▶ **What is needed**
Below are the records; copy exactly the stretch from the line containing "aFabStat 4 4 1" through the line containing "of every seat", both ends included, and nothing else.

▶ **Provided information**

---+---

-- ==== Sys2Proof/Machine/Startup.lean ====
section
/-! DEFINITION. Starting a system: HELLO, election, time parents, hold-out and the consistency check (R262, R263,
R281 to R285; choices in log 42). -/

namespace Sys2Proof.Machine

open Sys2Proof

/-! ## FAB_STAT (Table 9-11) -/

abbrev phLOCAL : Nat := 0
abbrev phSTAGE : Nat := 1
abbrev phHOUSE : Nat := 2
abbrev phCIRCUIT : Nat := 3
abbrev phCHECK : Nat := 4
abbrev phREADY : Nat := 5
abbrev phHELD : Nat := 6

abbrev aFabStat : Nat := aDev + rDEV_FAB_STAT

def State.phase (s : State) : Nat := s.fld aFabStat 2 0
def State.isLeader (s : State) : Bool := rb (s.reg aFabStat) 4
def State.isHouseRoot (s : State) : Bool := rb (s.reg aFabStat) 5
def State.isSysRoot (s : State) : Bool := rb (s.reg aFabStat) 6

/-- The root of the scope: of the stage, the house or the system (R285). -/
def State.isScopeRoot (s : State) : Bool :=
  if s.profile = 0 then s.isLeader else if s.profile = 1 then s.isHouseRoot else s.isSysRoot

/-- The package serial (R317). -/
def State.serialNo (s : State) : Nat := bits (tblGet 0 s.fuses.ident 0) 31 0

def State.modFab (s : State) (f : FabSt → FabSt) : State := { s with fab := f s.fab }

/-- Key of a peer: 8 stage + seat. -/
def peerKey (stage seat : Nat) : Nat := 8 * stage + seat

/-! ## Fabric control messages (Table 9-8) -/

/-- A message of fabric control can be sent to the neighbour at the far end of a link: the link is UP, and the same message
does not wait there already. -/
def State.canSendFabric (s : State) (l : Nat) (body : List Byte) : Bool :=
  s.linkUp l && !(s.link l).txq.any (fun m => m.profile == 4 && m.body == padTo 16 body)

/-- A TC0 message to the neighbour at the far end of a link. -/
def State.sendFabric (s : State) (l : Nat) (body : List Byte) : State :=
  let p := partOfPort (portOfLink l)
  if s.canSendFabric l body then s.enqueue l (s.newMsg p 0 ((s.linkPeer l).getD 0) p 4 (padTo 16 body)) else s

/-- Links of the stage ports that carry start-up messages: those of partition 0's first set. -/
def stageLinks : List Nat := (List.range 7).map (· * 64)

/-- Links of the house ports of partition 0's plane A, but the device's own. -/
def State.houseLinks (s : State) : List Nat :=
  if s.profile = 0 then []
  else ((List.range 64).map (fun y => 64 * (8 + y / 16) + y % 16)).filter (fun l => s.neighbour l != some (s.strapStage, s.strapSeat))

/-- The circuit ports' links. -/
def State.circuitLinks (s : State) : List Nat :=
  ((List.range 64).filter (fun port => s.roleLevel port == 2)).map (· * 64)

def State.sendAll (s : State) (ls : List Nat) (body : List Byte) : State := ls.foldl (fun s l => s.sendFabric l body) s

def State.helloBody (s : State) : List Byte :=
  leBytes 1 1 ++ leBytes 3 0 ++ leBytes 4 s.serialNo ++ leBytes 1 s.strapSeat ++ leBytes 1 s.strapStage
    ++ leBytes 1 s.profile ++ leBytes 1 (b2n s.heldOut)

/-- LEADER names the leader's device number once it is complete. -/
def State.leaderBody (s : State) : List Byte :=
  leBytes 1 2 ++ leBytes 1 0 ++ leBytes 2 (if s.deviceValid then 2 ^ 15 + s.device else 0)

def rootBody (house root start : Nat) : List Byte :=
  leBytes 1 3 ++ leBytes 1 house ++ leBytes 2 root ++ leBytes 4 0 ++ leBytes 8 start

def holdoutBody (cause number : Nat) : List Byte := leBytes 1 5 ++ leBytes 1 cause ++ leBytes 2 number

/-! ## Hold-out (R263) -/

/-- The device is held out; it leads nothing any more. -/
def State.holdOut (s : State) (cause : Nat) : State :=
  if s.heldOut then s
  else
    let v := rput (rput (rput (s.reg aFabStat) 2 0 phHELD) 11 8 cause) 6 4 0
    (s.setReg aFabStat v).raiseAll aDev srcPrompter false
      (⟨true, 0, evFAB_HELD_OUT, 0, 0⟩ :: (if cause ≤ 3 then [⟨true, 0, evFAB_DUP_NUMBER, 0, 0⟩] else []))

/-- A member is known to be held out. -/
def State.markHeld (s : State) (stage seat : Nat) : State :=
  s.modFab (fun f => { f with members := f.members.map (fun m =>
    if m.stage = stage ∧ m.seat = seat then { m with held := true } else m) })

/-! ## Time parents (R282) -/

/-- TIME_DEGRADED. -/
def State.degradeTime (s : State) : State :=
  if rb (s.reg aFabStat) 7 then s else (s.setFld aFabStat 7 7 1).evFab evFAB_TIME_DEGRADED

/-- TSU_CFG of a device of the system: a root, or a parent with an alternate. -/
def State.configTime (s : State) (root : Bool) (parent alt : Option Nat) : State :=
  s.writeTsuCfg (BitVec.ofNat 32 (2 ^ 31 * b2n root + 2 ^ 30 * b2n alt.isSome + 2 ^ 8 * alt.getD 0
    + 2 ^ 7 * b2n parent.isSome + parent.getD 0))

/-- The stage port toward a seat. -/
def State.portToSeat (s : State) (seat : Nat) : Nat := (seat + 7 - s.strapSeat) % 8

/-- The present seats of the stage that are not held out. -/
def State.liveSeats (s : State) : List Nat :=
  (List.range 8).filter (fun e => (e == s.strapSeat && !s.heldOut)
    || s.fab.members.any (fun m => m.stage == s.strapStage && m.seat == e && !m.held && s.roleLevel m.port == 0))

/-- A member follows the leader: its stage port is the parent, that of the next candidate the alternate. -/
def State.followLeader (s : State) (seat : Nat) : State :=
  let s := s.modFab (fun f => { f with leader := some seat })
  let s := s.setFld aFabStat 4 4 0
  let alt := (s.liveSeats.filter (fun e => e != seat && e != s.strapSeat)).head?
  s.configTime false (some (s.portToSeat seat)) (alt.map s.portToSeat)

/-- The device leads its stage. -/
def State.becomeLeader (s : State) : State :=
  let s := (s.modFab (fun f => { f with leader := some s.strapSeat })).setFld aFabStat 4 4 1
  let s := if s.profile = 0 then s.configTime true none none else s
  s.sendAll stageLinks s.leaderBody

/-! ## The house (R262, R282) -/

/-- The house number completes the device number. -/
def State.assignNumber (s : State) (house : Nat) : State :=
  if s.deviceValid then s
  else s.setReg (aDev + rDEV_FAB_ID) (BitVec.ofNat 32 (2 ^ 31 + 512 * (house % 64) + 8 * s.strapStage + s.strapSeat))

/-- The house ports of the device. -/
def State.housePortsOf (s : State) : List Nat := (List.range 64).filter (fun port => s.roleLevel port == 1 && s.portEn port)

/-- Schedules start at a GTS. -/
def State.startHouse (s : State) (gts : Nat) : State :=
  s.housePortsOf.foldl (fun s port => if (s.hs port).running then s else s.startSchedule port gts) s

/-- The house port that reaches a stage. -/
def State.portToStage (s : State) (stage : Nat) : Option Nat := s.housePort 0 (stage / 16) 0 0

/-- The present stages of the rail that are not held out, the own one among them. -/
def State.liveStages (s : State) : List Nat :=
  (List.range 64).filter (fun y => y == s.strapStage
    || s.fab.members.any (fun m => m.stage == y && m.seat == s.strapSeat && !m.held && s.roleLevel m.port == 1))

/-- The house root's number and start time are learnt and passed on within the house, so that the leader of every seat
hears them; a leader takes its time parent. A device that took itself for the root leads its house no more. -/
def State.learnRoot (s : State) (house root start : Nat) : State :=
  let s := (s.modFab (fun f => { f with house := some house, root := some root, startGts := start })).setFld aFabStat 5 5 0
  let s := (s.assignNumber house).startHouse start
  let s := s.sendAll (stageLinks ++ s.houseLinks) (rootBody house root start)
  if s.isLeader = false then s
  else
    let peer := 512 * house + 8 * devStage root + s.strapSeat
    let alt := (s.liveStages.filter (fun y => y != devStage root && y != s.strapStage)).head?
    let altPeer := match alt with
      | some y => [512 * house + 8 * y + s.strapSeat]
      | none => []
    let s := s.modFab (fun f => { f with timePeers := peer :: altPeer })
    let s := s.configTime false (s.portToStage (devStage root)) (alt.bind s.portToStage)
    if devSeat root = s.strapSeat then s else s.degradeTime

/-- The device is the house root. -/
def State.becomeRoot (s : State) : State :=
  let house := Config.houseId s.sec.settings % 64
  let s := (s.assignNumber house).setFld aFabStat 5 5 1
  let start := (s.tsu.gts + 16000 + Config.duration s.freeCtr) % 2 ^ 64
  let s := (s.tick.modFab (fun f => { f with house := some house, root := some s.device, startGts := start })).startHouse start
  let s := if s.profile = 1 then s.configTime true none none else s
  s.sendAll (s.houseLinks ++ stageLinks) (rootBody house s.device start)

/-! ## The circuits (R282) -/

/-- The candidates for the system root: the own house's root, and the roots of other houses whose ROOT was heard. -/
def State.rootCandidates (s : State) : List Nat := s.fab.root.toList ++ s.fab.roots

/-- The candidates in the order of their houses, one for each. -/
def byHouse (ds : List Nat) : List Nat := (List.range 64).filterMap (fun h => ds.find? (fun d => devHouse d == h))

/-- The system root as far as known: the root of the lowest house. -/
def State.systemRoot (s : State) : Option Nat := (byHouse s.rootCandidates).head?

/-- A house root takes its place: the system root, or a child of it over a circuit link. -/
def State.joinSystem (s : State) : State :=
  match byHouse s.rootCandidates with
  | [] => s
  | d :: rest =>
    let portTo := fun (d : Nat) => (s.circuitLinks.find? (fun l => s.linkUp l && s.linkPeer l == some d && !s.miswired l)).map portOfLink
    let alt := (rest.filterMap (fun e => if e = s.device then none else portTo e)).head?
    if d = s.device then (s.setFld aFabStat 6 6 1).configTime true none none
    else
      let s := s.setFld aFabStat 6 6 0
      match portTo d with
      | some port => s.configTime false (some port) alt
      | none => s.degradeTime

/-- The circuit links over which the root of a house is passed on: not back to that house. -/
def State.circuitsPast (s : State) (house : Nat) : List Nat :=
  s.circuitLinks.filter (fun l => (s.linkPeer l).map devHouse != some house)

/-! ## The consistency check (R285) -/

/-- Schema, firmware digest and common settings digest. -/
def State.digestBody (s : State) : List Byte :=
  leBytes 1 0x20 ++ leBytes 1 (leAt s.sec.settings 4 2) ++ List.replicate 14 0#8 ++ padTo 48 s.sec.fwDigest ++ padTo 48 s.sec.commonHash

/-- The root that a device reports to. -/
def State.scopeRoot (s : State) : Nat :=
  if s.profile = 0 then 8 * s.strapStage + s.fab.leader.getD 0
  else if s.profile = 1 then s.fab.root.getD 0
  else s.systemRoot.getD 0

/-- READY. -/
def State.becomeReady (s : State) : State :=
  (s.setFld aFabStat 2 0 phREADY).raiseAll aDev srcPrompter false
    [⟨true, 0, evFAB_PHASE_DONE, 0, 0⟩, ⟨true, 0, evFAB_READY, 0, 0⟩]

/-- The root of the scope passes the check, every other device reports to it. -/
def State.report (s : State) : State :=
  if s.isScopeRoot then s.becomeReady
  else (s.forward 0 (s.newMsg 0 7 s.scopeRoot 0 profMgmt s.digestBody) none).1

/-- The check begins: a fallback fails it. -/
def State.startCheck (s : State) : State :=
  let s := s.setFld aFabStat 2 0 phCHECK
  if s.restricted then s.holdOut 5 else s.report

/-- The root of another house is heard: it is passed on; a house root that had taken its place takes it anew, and a device
whose report went to another root reports again. -/
def State.noteSystemRoot (s : State) (house root start : Nat) : State :=
  if root ∈ s.fab.roots then s
  else
    let before := s.systemRoot
    let s := s.modFab (fun f => { f with roots := f.roots ++ [root] })
    let s := s.sendAll (stageLinks ++ s.houseLinks ++ s.circuitsPast house) (rootBody house root start)
    if s.phase < phCHECK ∨ s.profile < 2 then s
    else
      let s := if s.isHouseRoot then s.joinSystem else s
      if s.phase = phCHECK ∧ s.systemRoot ≠ before then s.report else s

/-! ## Phases (R281) -/

/-- The root of the house goes out over the circuits. -/
def State.tellCircuits (s : State) : State :=
  s.sendAll s.circuitLinks (rootBody (s.fab.house.getD 0) (s.fab.root.getD 0) s.fab.startGts)

/-- A phase ends and the next begins. -/
def State.nextPhase (s : State) (next : Nat) : State :=
  let s := s.evFab evFAB_PHASE_DONE
  if next = phCHECK then s.startCheck
  else
    let s := s.setFld aFabStat 2 0 next
    if next = phCIRCUIT then s.tellCircuits else s

/-- Every seat of the stage is heard or absent. -/
def State.stageHeard (s : State) : Bool :=
  (List.range 8).all (fun e => e == s.strapSeat || decide (peerKey s.strapStage e ∈ s.fab.absent)
    || s.fab.members.any (fun m => m.stage == s.strapStage && m.seat == e))

/-- Every stage of the rail is heard or absent. -/
def State.houseHeard (s : State) : Bool :=
  (List.range 64).all (fun y => y == s.strapStage || decide (peerKey y s.strapSeat ∈ s.fab.absent)
    || s.fab.members.any (fun m => m.stage == y && m.seat == s.strapSeat))

def State.timeLocked (s : State) : Bool := s.tsu.state == tLOCKED

/-- One step of the phases; `force`: the phase wait has passed. -/
def State.phaseStep (force : Bool) (s : State) : State :=
  if s.phase = phSTAGE then
    let s :=
      if s.fab.leader.isSome ∨ s.stageHeard = false then s
      else match s.liveSeats with
        | e :: _ => if e = s.strapSeat then s.becomeLeader else s.followLeader e
        | [] => s
    if s.fab.leader.isSome ∧ s.stageHeard ∧ (s.isLeader ∨ s.timeLocked) then
      (if s.profile = 0 then (s.assignNumber 0).nextPhase phCHECK else s.nextPhase phHOUSE)
    else s
  else if s.phase = phHOUSE then
    let s :=
      if s.isLeader ∧ s.fab.root.isNone ∧ s.houseHeard then
        (if s.liveStages.head? = some s.strapStage then s.becomeRoot else s)
      else s
    if s.deviceValid ∧ s.housePortsOf.all (fun port => (s.hs port).ranged || (s.hs port).rangeFail)
        ∧ (s.isHouseRoot ∨ s.timeLocked) then
      s.nextPhase (if s.profile = 1 then phCHECK else phCIRCUIT)
    else s
  else if s.phase = phCIRCUIT then
    if force ∨ (s.circuitLinks.filter (fun l => s.portEn (portOfLink l))).all (fun l => s.linkUp l) then
      let s := s.tellCircuits
      (if s.isHouseRoot then s.joinSystem else s).nextPhase phCHECK
    else s
  else s

/-- The phases go as far as they can. -/
def State.progress (s : State) (force : Bool) : State := forN (fun _ s => s.phaseStep force) 4 s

---+---

▶ **Response**
  let s := (s.modFab (fun f => { f with leader := some s.strapSeat })).setFld aFabStat 4 4 1
  let s := if s.profile = 0 then s.configTime true none none else s
  s.sendAll stageLinks s.leaderBody

/-! ## The house (R262, R282) -/

/-- The house number completes the device number. -/
def State.assignNumber (s : State) (house : Nat) : State :=
  if s.deviceValid then s
  else s.setReg (aDev + rDEV_FAB_ID) (BitVec.ofNat 32 (2 ^ 31 + 512 * (house % 64) + 8 * s.strapStage + s.strapSeat))

/-- The house ports of the device. -/
def State.housePortsOf (s : State) : List Nat := (List.range 64).filter (fun port => s.roleLevel port == 1 && s.portEn port)

/-- Schedules start at a GTS. -/
def State.startHouse (s : State) (gts : Nat) : State :=
  s.housePortsOf.foldl (fun s port => if (s.hs port).running then s else s.startSchedule port gts) s

/-- The house port that reaches a stage. -/
def State.portToStage (s : State) (stage : Nat) : Option Nat := s.housePort 0 (stage / 16) 0 0

/-- The present stages of the rail that are not held out, the own one among them. -/
def State.liveStages (s : State) : List Nat :=
  (List.range 64).filter (fun y => y == s.strapStage
    || s.fab.members.any (fun m => m.stage == y && m.seat == s.strapSeat && !m.held && s.roleLevel m.port == 1))

/-- The house root's number and start time are learnt and passed on within the house, so that the leader of every seat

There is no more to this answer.